Hercules is actually such a profound movie
Like I can't say I'm not biased, it's been my favorite Disney movie for practically my entire life. I was three when it came out and became instantly utterly obsessed with it.
But re-watching it over the past week, several things have occurred to me.
It may have the most emotionally complex second act low point of any Disney Renaissance film.
- Hercules is told that he's not a true hero yet by Zeus (his biological father)
- He falls out with Phil (his surrogate father) after Phil tells him that the girl he's in love with has been playing him for a sap
- 5 minutes later, Hades pops up and talks him into giving up his strength for the next 24 hours, on the condition that Meg will be safe from harm
- immediately after making said deal, discovers that Meg HAS been a double agent this whole time and has his heart broken
- he has lost pretty much everything and is practically suicidal, to wit
- when all hell breaks loose in Thebes, he goes out to fight, knowing he will probably be killed because he feels he has nothing left to lose and allows himself to be beaten up and publicly humiliated
- When he IS almost killed by a falling pillar, Meg saves him and is crushed herself.
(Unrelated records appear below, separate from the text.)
/-- The ranges of R67 for batch `i`, each with its DETAIL, berth, first byte, length, and whether its alignment
and pitch rules of R58, R61 and R67 hold (a rule with a DETAIL of its own stands as an empty range); `spillOn` says that the range of spill records is used. -/
def ranges (d : MxDesc) (i : Nat) : List (Nat × Nat × Nat × Nat × Bool) :=
  let o := i * d.aBs
  let m1 := d.m - 1
  let aData := [(0, 1, 0, 0,
      decide (d.aAddr % 16 = 0 ∧ d.aPitch % 16 = 0 ∧ d.aBs % 16 = 0 ∧ (d.a.spill → d.aPitch % 64 = 0))),
    (8, 1, 0, 0, decide (d.rowBytes ≤ d.aPitch)), (0, 1, d.aAddr + o, m1 * d.aPitch + d.rowBytes, true)]
  let aScale :=
    if d.zeroPoint then [(1, 1, d.aAux + o, d.m * 8, decide (d.aAux % 8 = 0))]
    else if d.a.scale = 0 then [(1, 1, 0, 0, decide (d.aAux = 0))]
    else [(1, 1, d.aAux + o, m1 * (d.aPitch / d.auxDiv) + (d.k + (if d.a.scale = 2 then 127 else 31))
            / (if d.a.scale = 2 then 128 else 32), decide (d.aPitch % d.auxDiv = 0))]
  let aFine :=
    if d.a.scale = 2 then [(2, 1, d.aFine + o, m1 * (d.aPitch / 8) + 8 * ((d.k + 127) / 128), true)]
    else [(2, 1, 0, 0, decide (d.aFine = 0))]
  let aSpill :=
    if d.a.spill then [(3, 1, d.aSpill + o, m1 * (d.aPitch / 4) + 16 * ((d.k + 127) / 128),
                        decide (d.aSpill % 16 = 0))]
    else [(3, 1, 0, 0, decide (d.aSpill = 0))]
  let wData := (4, 0, d.wAddr + i * d.wBs, d.nb * d.kb * d.wblk, decide (d.wAddr % 256 = 0 ∧ d.wBs % 256 = 0))
  let wScale :=
    if d.zeroPoint then [(5, 0, d.wAux + i * d.wBs, d.n * 8, decide (d.wAux % 8 = 0))]
    else if d.w.scale = 0 then [(5, 0, 0, 0, decide (d.wAux = 0))]
    else [(5, 0, d.wAux + i * d.wBs, d.nb * d.kb * d.wsb, decide (d.wAux % 8 = 0))]
  let c := [(6, 2, 0, 0, decide (d.cAddr % 16 = 0 ∧ d.cPitch % 16 = 0 ∧ d.cBs % 16 = 0)),
    (7, 2, 0, 0, decide (4 * d.n ≤ d.cPitch)), (6, 2, d.cAddr + i * d.cBs, m1 * d.cPitch + 4 * d.n, true)]
  aData ++ aScale ++ aFine ++ aSpill ++ [wData] ++ wScale ++ c

/-- D of R75. -/
def delay (d : MxDesc) : Nat :=
  (if d.intAcc then 10 else if d.cls.cls = 4 then 16 else 12) + (if d.zeroPoint then 2 else 0)

end MxDesc

/-- What an issue check meets: a fault code with its DETAIL, or a gated byte of a berth. -/
inductive Check where
  | ok
  | fault (code detail : Nat)
  | gated (berth addr : Nat)
  deriving DecidableEq, Repr

namespace State

/-- The range rules of R66: alignment, then bounds, then gating, range by range and batch by batch. -/
def checkRanges (s : State) (k : Nat) : List (Nat × Nat × Nat × Nat × Bool) → Check
  | [] => .ok
  | (detail, berth, a, n, aligned) :: l =>
    if ¬ aligned then .fault 0x213 detail
    else if a + n > s.build.berthBytes berth then .fault 0x212 detail
    else match s.gatedAt k berth a n with
      | some g => .gated berth g
      | none => s.checkRanges k l

/-- The issue check of R66 behind the descriptor and format rules; batches `b0` and `b0 + b - 1`. -/
def mxCheck (s : State) (k : Nat) (d : MxDesc) (b0 : Nat) : Check :=
  s.checkRanges k (((d.ranges b0).zip (d.ranges (b0 + d.b - 1))).flatMap fun p => [p.1, p.2])

end State

/-! The product (R26 to R29, R36, R38, R70 to R73). -/

/-- What a row of a product reads: AB as its row enters, and the weights loaded for its pass. -/
structure MxSrc where
  d : MxDesc
  ab : Scratch
  wb : Scratch
  spill : Bool

/-- A scale and its flag; `none` is NaN or invalid (R29). -/
abbrev Scale := Option Rat

def mulScale (x y : Scale) : Scale :=
  match x, y with
  | some a, some b => some (a * b)
  | _, _ => none

/-- Scale of row `m`, element `k` of A in batch `i` (R58). -/
def MxSrc.aScale (x : MxSrc) (i m k : Nat) : Scale :=
  let d := x.d
  let o := i * d.aBs
  if d.a.scale = 0 then some 1
  else if d.a.scale = 1 then e8m0 (x.ab.get (d.aAux + o + m * (d.aPitch / d.auxDiv) + k / 32))
  else mulScale (e8m0 (x.ab.get (d.aAux + o + m * (d.aPitch / 64) + k / 128)))
    (ue4m3 (x.ab.get (d.aFine + o + m * (d.aPitch / 8) + k / 16)))

/-- Scale of column `n`, element `k` of W in batch `i` (R59). -/
def MxSrc.wScale (x : MxSrc) (i n k : Nat) : Scale :=
  let d := x.d
  let c := d.cls
  let base := d.wAux + i * d.wBs + (n / c.nt * d.kb + k / c.kt) * d.wsb + n % c.nt * d.colScales
  let kk := k % c.kt
  if d.w.scale = 0 then some 1
  else if d.w.scale = 1 then e8m0 (x.wb.get (base + kk / 32))
  else mulScale (e8m0 (x.wb.get (base + kk / 128))) (ue4m3 (x.wb.get (base + c.kt / 128 + kk / 16)))

/-- Element (m, k) of A in batch `i` (R55). -/
def MxSrc.aElem (x : MxSrc) (i m k : Nat) : Val × Bool :=
  let c := codeAt x.ab.get x.d.fa (x.d.aAddr + i * x.d.aBs + m * x.d.aPitch) k
  (decodeVal x.d.fa x.d.a.zp c.1, c.2)

/-- Element (k, n) of W in batch `i` (R56). -/
def MxSrc.wElem (x : MxSrc) (i n k : Nat) : Val × Bool :=
  let d := x.d
  let c := d.cls
  let base := d.wAddr + i * d.wBs + (n / c.nt * d.kb + k / c.kt) * d.wblk + n % c.nt * d.colBytes
  let v := codeAt x.wb.get d.fw base (k % c.kt)
  (decodeVal d.fw d.w.zp v.1, v.2)

/-- The valid spill entries of row `m` whose element lies in the 16-element group `g` (R35, R73): index and value. -/
def MxSrc.spills (x : MxSrc) (i m g : Nat) : List (Nat × Val) :=
  if ¬ x.spill then []
  else
    let blk := g / 8
    let base := x.d.aSpill + i * x.d.aBs + m * (x.d.aPitch / 4) + blk * 16
    (List.range 8).filterMap fun e =>
      let p := x.ab.get (base + 2 * e)
      let k := blk * 128 + fieldOf p 6 0
      if bitOf p 7 ∧ k / 16 = g ∧ k < x.d.k then
        some (k, decodeVal (if x.d.fa = .int4 then .int8 else .e4m3) false (x.ab.get (base + 2 * e + 1)).toNat)
      else none

/-- One scaled group sum (R26, R29, R36): the exact sum, `none` when it is NaN, and the flags. -/
def MxSrc.group (x : MxSrc) (i m n g : Nat) : Option Rat × Word :=
  let ks := ((List.range 16).map fun j => 16 * g + j).filter fun k => k < x.d.k
  let main := ks.map fun k => (x.aElem i m k, x.wElem i n k)
  let side := (x.spills i m g).map fun p => ((p.2, false), x.wElem i n p.1)
  let l := main ++ side
  let bad := l.any fun p => !p.1.1.isFinite || !p.2.1.isFinite
  let resv := l.any fun p => p.1.2 || p.2.2
  let sum := (l.map fun p => p.1.1.toRat * p.2.1.toRat).sum
  let sc := mulScale (x.aScale i m (16 * g)) (x.wScale i n (16 * g))
  let fl := (if bad then flagNanInput else 0) ||| (if resv then flagInvalid else 0)
    ||| (if sc.isNone then flagScaleInvalid else 0)
  match sc with
  | some v => (if bad then none else some (sum * v), fl)
  | none => (none, fl)

/-- Group sums added to an accumulator in increasing K order (R28, R70): the result and the flags. -/
def MxDesc.accumulate (d : MxDesc) (start : Word) : List GroupSum → Word × Word
  | [] => (start, 0)
  | (v, f) :: l =>
    let (a, f2) := if d.intAcc then accInt32 start (v.getD 0).num else accFp32 start v
    let (r, f3) := d.accumulate a l
    (r, f ||| f2 ||| f3)

/-- The correction of R38 with the records of R37: SUM and ZERO of a row of A and of a column of W. -/
def MxSrc.correction (x : MxSrc) (i m n : Nat) : Int :=
  let d := x.d
  let ra := d.aAux + i * d.aBs + 8 * m
  let rw := d.wAux + i * d.wBs + 8 * n
  let asum := signed 32 (leNat (x.ab.bytes ra 4))
  let za := if d.a.zp then signed 16 (leNat (x.ab.bytes (ra + 4) 2)) else 0
  let wsum := signed 32 (leNat (x.wb.bytes rw 4))
  let zw := if d.w.zp then signed 16 (leNat (x.wb.bytes (rw + 4) 2)) else 0
  (d.k : Int) * za * zw - za * wsum - zw * asum

/-- One accumulator over one pass from its starting value `old` and its group sums: the correction of R38 comes on the
last pass. The third part says whether saturation occurred in this write (R83). -/
def MxSrc.element (x : MxSrc) (i m n kb : Nat) (sums : List GroupSum) (old : Word) : Word × Word × Bool :=
  let d := x.d
  let start := if kb = 0 ∧ ¬ d.accum then 0 else old
  let f0 := if kb = 0 ∧ d.accum ∧ ¬ d.intAcc ∧ ¬ (fp32Val old).isFinite then flagNanInput else 0
  let (v, f) := d.accumulate start sums
  let (v, f1) := if kb + 1 = d.kb ∧ d.zeroPoint then accInt32 v (x.correction i m n) else (v, 0)
  let fl := f0 ||| f ||| f1
  (v, fl, ((f ||| f1) &&& (flagSat ||| flagOverflow)) ≠ 0)

namespace MxDesc
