/-- The line of a fill has come to its Basin (R126); what another EPOCH asked for is discarded (R325). -/
def fillArrive (s : State) (id : Nat) (data : List Byte) : State :=
  match s.quays.find? fun o => o.id = id && o.phase = 2 with
  | none => s
  | some q =>
    let s := { s with quays := s.quays.filter fun o => ¬ (o.id = id ∧ o.phase = 2) }
    let stale := q.reqs.filter fun r => !s.fresh r.ctx r.epoch
    let s := stale.foldl (fun s r => s.count (ctxP r.ctx + 0xC4) 1) s
    s.modRegion q.region fun x =>
      { x with fills := x.fills ++ [({ q with reqs := q.reqs.filter fun r => s.fresh r.ctx r.epoch }, data)] }

/-- A response of a memory quay to a request that has come to it (R325, R431, R432). `latency` is in tt. -/
def quayResponse (s : State) (quay id : Nat) (resp : QuayResp) (latency : Nat) : State :=
  match s.quays.find? fun o => o.quay = quay && o.id = id && o.phase = 1 with
  | none =>
    (s.raise (quayP quay) 0x403 (word (id % 2 ^ 12))).count (quayP quay + 0x90) 1
  | some q =>
    let s := { s with quays := s.quays.filter fun o => ¬ (o.quay = quay ∧ o.id = id ∧ o.phase = 1) }
    let a := quayP quay + 0x44
    let s := s.wr a (word (max (s.rd a).toNat (min latency (2 ^ 20 - 1))))
    let fail := fun (s : State) (code : Nat) (d : Bool) =>
      if isForeign q then s.foreignFail code q d
      else if s.isStale q then s.count (ctxP q.source + 0xC4) (max 1 q.reqs.length)
      else s.quayFail code q.pa q.write d q.source
    match resp with
    | .slverr => fail s 0x401 false
    | .decerr => fail s 0x401 true
    | .poison => fail s 0x402 false
    | .okay => s.quayOkay quay q

/-- A request over the latency bound (R431). -/
def quayLate (s : State) (quay id latency : Nat) : State :=
  if latency ≤ fieldOf (s.rd (quayP quay + 0x40)) 11 0 then s
  else
    let info := match s.quays.find? fun o => o.quay = quay && o.id = id && o.phase = 1 with
      | some o => s.quayInfo o.pa o.write false o.source
      | none => 0
    (((s.raise (quayP quay) 0x803 info).event (quayP quay) 0).count (quayP quay + 0x88) 1).wr (quayP quay + 0x44)
      (word (max (s.rd (quayP quay + 0x44)).toNat (min latency (2 ^ 20 - 1))))

end State

/-- A memory-quay response arrives (R432). -/
def execQuayResponse (quay id : Nat) (resp : QuayResp) (latency : Nat) (s : State) : Out :=
  actAt (quay < s.build.quays) (fun s => s.quayResponse quay id resp latency) s

/-- A request exceeds QUAY_LATENCY_BOUND (R431). -/
def execQuayLate (quay id latency : Nat) (s : State) : Out :=
  actAt (quay < s.build.quays) (fun s => s.quayLate quay id latency) s

/-- The Basin takes its next request (R126). -/
def execBasinRequest (region : Nat) (found : BasinEcc) (s : State) : Out :=
  actRegion region (region < s.build.regions) (fun s => s.basinRequest region found) s

/-- A fill completes (R126). -/
def execBasinFillComplete (region : Nat) (s : State) : Out :=
  actRegion region (region < s.build.regions) (fun s => s.fillComplete region) s

/-- The Basin scrubber checks one entry of a set (R134). -/
def execBasinScrub (region set way : Nat) (found : BasinEcc) (s : State) : Out :=
  actRegion region (region < s.build.regions && set < s.build.basinSets && way < 16) (fun s =>
    match found with
    | .clean => s
    | .single => s.basinCe region
    | .tagDouble w => s.basinTagLoss region set (w % 16)
    | .dataDouble =>
      match (s.getRegion region).basin.find? fun l => l.set = set && l.way = way with
      | none => s
      | some l => (s.basinDataLoss region l).basinRefetch region l) s

end Sys2Proof.Machine
end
This gives him back his strength because Hades promised she wouldn't get hurt, but she dies as a result.
In fact this movie may be what helped me understand the CONCEPT of death as a child.
The scene where Hercules plunges into the Styx to retrieve Meg's soul, rapidly aging in as the water literally sucks the life out of him may be one of the greatest sequences in animated history.
Something that really hit after I learned the mythology of Hercules when I was older - Hercules also dies in this movie.
In actual Greek mythology, Hercules dies after having his mortal skin stripped off with poison, leaving only the immortal being underneath.
Likewise I'm Disney's film, Hercules dies in the Styx. He is restored to immortality through the virtue of his sacrifice.
Most Disney couples are willing to die for each other, but Hercules and Meg DID.